CatBoostClassifier

Сlass CatBoostClassifier(iterations=None,
                         learning_rate=None,
                         depth=None,
                         l2_leaf_reg=None,
                         model_size_reg=None,
                         rsm=None,
                         loss_function='Logloss',
                         border_count=None,
                         feature_border_type=None,
                         old_permutation_block_size=None,
                         od_pval=None,
                         od_wait=None,
                         od_type=None,
                         nan_mode=None,
                         counter_calc_method=None,
                         leaf_estimation_iterations=None,
                         leaf_estimation_method=None,
                         thread_count=None,
                         random_seed=None,
                         use_best_model=None,
                         verbose=None,
                         logging_level=None,
                         metric_period=None,
                         ctr_leaf_count_limit=None,
                         store_all_simple_ctr=None,
                         max_ctr_complexity=None,
                         has_time=None,
                         allow_const_label=None,
                         classes_count=None,
                         class_weights=None,
                         one_hot_max_size=None,
                         random_strength=None,
                         name=None,
                         ignored_features=None,
                         train_dir=None,
                         custom_loss=None,
                         custom_metric=None,
                         eval_metric=None,
                         bagging_temperature=None,
                         save_snapshot=None,
                         snapshot_file=None,
                         fold_len_multiplier=None,
                         used_ram_limit=None,
                         gpu_ram_part=None,
                         allow_writing_files=None,
                         final_ctr_computation_mode=None,
                         approx_on_full_history=None,
                         boosting_type=None,
                         simple_ctr=None,
                         combinations_ctr=None,
                         per_feature_ctr=None,
                         task_type=None,
                         device_config=None,
                         devices=None,
                         bootstrap_type=None,
                         subsample=None,
                         max_depth=None,
                         n_estimators=None,
                         num_boost_round=None,
                         num_trees=None,
                         colsample_bylevel=None,
                         random_state=None,
                         reg_lambda=None,
                         objective=None,
                         eta=None,
                         max_bin=None,
                         scale_pos_weight=None,
                         gpu_cat_features_storage=None,
                         data_partition=None
                         metadata=None)
Purpose

Training and applying models for the classification problems.
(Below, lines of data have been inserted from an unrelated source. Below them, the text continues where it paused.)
-- ==== Sys2Proof/Machine/Ops.lean ====
section
/-! DEFINITION. The shared operations: the input samples, the history, the response port, the two transfer primitives
(20_memory.md R27, R28), the end of a poll by one of the five causes (60_exceptions.md R115, the block's counterpart of taking
an exception; there is nothing to return from, R116), the launch premise and the block reset (70_reset_and_hazards.md R125). -/

namespace Sys2Proof.Machine

/-! Inputs. -/

/-- What the inputs show in this step; past the end of the list there is no command and no platform event. -/
def State.sample (s : State) : PortSample :=
  match s.pins with
  | p :: _ => p
  | [] => ⟨Config.cmdNone, .quiet⟩

/-- The step is over: the next sample stands on the inputs. -/
def State.advance (s : State) : State := { s with pins := s.pins.tail }

/-! History and response. -/

/-- One more entry of the history (R24). -/
def State.log (e : HistoryEvent) (s : State) : State := { s with history := s.history ++ [e] }

/-- `respond(w)` (R7, R43). -/
def State.respond (w : EventWord) (s : State) : State :=
  { s with response := some w, history := s.history ++ [.response w] }

/-- The host has taken the response of the step before. -/
def State.takeResponse (s : State) : State := { s with response := none }

/-- The poll is over: nothing of its stages stays (R17, R21). -/
def State.settle (s : State) : State := { s with wires := .quiet }

/-! The transfer primitives. -/

/-- The environment's answer to the next write transfer (R27, R39). -/
def State.writeAnswer (s : State) : WriteAnswer :=
  match s.writeAnswers with
  | a :: _ => a
  | [] => Config.freeWriteAnswer s.draws

/-- The environment's answer to the next read transfer (R28, R39). -/
def State.readAnswer (s : State) : ReadAnswer :=
  match s.readAnswers with
  | a :: _ => a
  | [] => Config.freeReadAnswer s.draws

/-- `BusWrite(TOUCH_ADDRESS, data, BUS_TIMEOUT)` (R26, R27): no block register is written. -/
def busWrite (data : List Byte) (s : State) : State :=
  { s with
    writeAnswers := s.writeAnswers.tail
    draws := if s.writeAnswers.isEmpty then s.draws + 1 else s.draws
    history := s.history ++ [.transfer (.write Config.touchAddress data Config.busTimeout s.writeAnswer)]
    wires := { s.wires with write := s.writeAnswer } }

/-- `BusRead(TOUCH_ADDRESS, length, BUS_TIMEOUT)` (R26, R28): no block register is written by the primitive itself. -/
def busRead (length : Nat) (s : State) : State :=
  { s with
    readAnswers := s.readAnswers.tail
    draws := if s.readAnswers.isEmpty then s.draws + 1 else s.draws
    history := s.history ++ [.transfer (.read Config.touchAddress length Config.busTimeout s.readAnswer)]
    wires := { s.wires with read := s.readAnswer } }

/-! The end of a poll without an event. -/

/-- A cause applies: the word is 0, the cause is recorded, nothing is saved and control goes nowhere special (R111, R115). -/
def endQuietly (c : Cause) (s : State) : State :=
  { s with wires := { s.wires with word := 0#32 }, history := s.history ++ [.outcome c] }

/-! A stage on the packet in CUR. -/

/-- A stage runs on the packet in CUR; where no packet has been delivered it is not run and nothing changes (R65, R90). CUR is
then not read: that read would be a fault of the model (R12, U1; notes/assumptions/5.md). -/
def withCur (stage : Packet → State → State) (s : State) : Host.Outcome State Fault Refusal :=
  match s.cur with
  | some p => .next (stage p s)
  | none => .next s

/-! The launch premise and the platform's events. -/

/-- The operation needs a ready transport (R66, R128); without the launch premise the model says nothing (U5). -/
def withInit (s t : State) : Host.Outcome State Fault Refusal :=
  if s.initDone = true then .next t else .refused .initNotDone

/-- Block reset as an event: the block is as in `State.reset`, the command in progress is abandoned without a response, no
transfer is issued and a new run begins with an empty history (R125, R140); what host, platform and environment will do, and
INIT_DONE, are not the block's (R127): notes/assumptions/6.md. -/
def State.blockReset (s : State) : State :=
  { State.reset with
    initDone := s.initDone
    pins := s.pins
    writeAnswers := s.writeAnswers
    readAnswers := s.readAnswers
    draws := s.draws }

/-- The initialisation contract is fulfilled, the controller's own reset included: PREV, R and SEQ stay (R127, R128). -/
def State.controllerInit (s : State) : State := { s with initDone := true, response := none }

/-- A function on the next state, under an outcome. -/
def mapNext (f : State → State) : Host.Outcome State Fault Refusal → Host.Outcome State Fault Refusal
  | .next s => .next (f s)
  | .fault e => .fault e
  | .refused e => .refused e

end Sys2Proof.Machine
end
When using the applying methods only the probability that the object belongs to the class is returned. Provides compatibility with the scikit-learn tools.

Parameters
Parameter Description Default value
metadata The key-value string pairs to store in the model's metadata storage after the training. None

See Training parameters for the full list of parameters.
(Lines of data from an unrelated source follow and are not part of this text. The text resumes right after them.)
-- ==== Sys2Proof/Machine/Packer.lean ====
section
/-! DEFINITION. PACK (42_event_decoder.md R84) and the event-word shapes EVW_NONE, EVW_START, EVW_MOVE and EVW_END
(30_encoding.md R46). -/

namespace Sys2Proof.Machine

/-- The word of None is the number 0 (R84); the cause was recorded by the stage that found no event (R111). -/
def packNone (s : State) : State := { s with wires := { s.wires with word := NormalizedEvent.word .noEvent } }

/-- The word of an event, with outcome code 0: an event was produced (R84, R111). -/
def packEvent (e : NormalizedEvent) (s : State) : State :=
  { s with wires := { s.wires with word := e.word }, history := s.history ++ [.outcome (.eventProduced e.kind)] }

/-- PACK of an event (R84). -/
def packStage (e : NormalizedEvent) (s : State) : State :=
  match e with
  | .noEvent => packNone s
  | .startAt x y => packEvent (.startAt x y) s
  | .moveAt x y => packEvent (.moveAt x y) s
  | .endAt x y => packEvent (.endAt x y) s

/-- PACK on the decoder's result (R84). -/
def execPack (s : State) : Host.Outcome State Fault Refusal := .next (packStage s.wires.event s)

/-- EVW_NONE (R46, R84). -/
def execEvwNone (s : State) : Host.Outcome State Fault Refusal := .next (packNone s)

/-- EVW_START (R46, R84). -/
def execEvwStart (x y : Coord) (s : State) : Host.Outcome State Fault Refusal := .next (packEvent (.startAt x y) s)

/-- EVW_MOVE (R46, R84). -/
def execEvwMove (x y : Coord) (s : State) : Host.Outcome State Fault Refusal := .next (packEvent (.moveAt x y) s)

/-- EVW_END (R46, R84). -/
def execEvwEnd (x y : Coord) (s : State) : Host.Outcome State Fault Refusal := .next (packEvent (.endAt x y) s)

end Sys2Proof.Machine
end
Note. Some parameters duplicate the ones specified for the fit method. In these cases the values specified for the fit method take precedence.
Attributes
Attribute Type Description
is_fitted_ bool

Check whether the model is trained.

tree_count_ int

Return the number of trees in the model.

This number can differ from the value specified in the iterations training parameter in the following cases:
  • The training is stopped by the overfitting detector.
  • The use_best_model training parameter is set to “True”.
feature_importances_ list Output the calculated feature importances.
random_seed_ int

The random seed used for training.

learning_rate_ int

The learning rate used for training.

metadata_ string

Return a proxy object with metadata from the model's internal key-value string storage. Emulates a Python dictionary and allows to iterate, get, set and delete key-values from the model's metadata storage.

Methods
Method Description
fit

Train a model.

predict

Apply the model to the given dataset.

predict_proba

Apply the model to the given dataset to predict the probability that the object belongs to the given classes.

staged_predict

Apply the model to the given dataset and calculate the results for each i-th tree of the model taking into consideration only the trees in the range [1;i].

staged_predict_proba

Apply the model to the given dataset to predict the probability that the object belongs to the class and calculate the results for each i-th tree of the model taking into consideration only the trees in the range [1;i].

eval_metrics

Calculate the specified metrics for the specified dataset.

get_feature_importance

Calculate and return the feature importances.

get_object_importance
Calculate the effect of objects from the train dataset on the optimized metric values for the objects from the input dataset:
  • Positive values reflect that the optimized metric increases.
  • Negative values reflect that the optimized metric decreases.
load_model

Load the model from a file.

save_model

Save the model to a file.

shrink

Shrink the model. Only trees with indices from the range [ntree_start, ntree_end) are kept.

get_param

Return the value of the specified training parameter.

get_params

Return the training parameters.

set_params

Set the training parameters.

score

Calculate the Accuracy metric for the objects in the given dataset.

copy

Copy the CatBoost object.

get_test_eval

Returns the formula values that were calculated for the objects from the test dataset provided for training.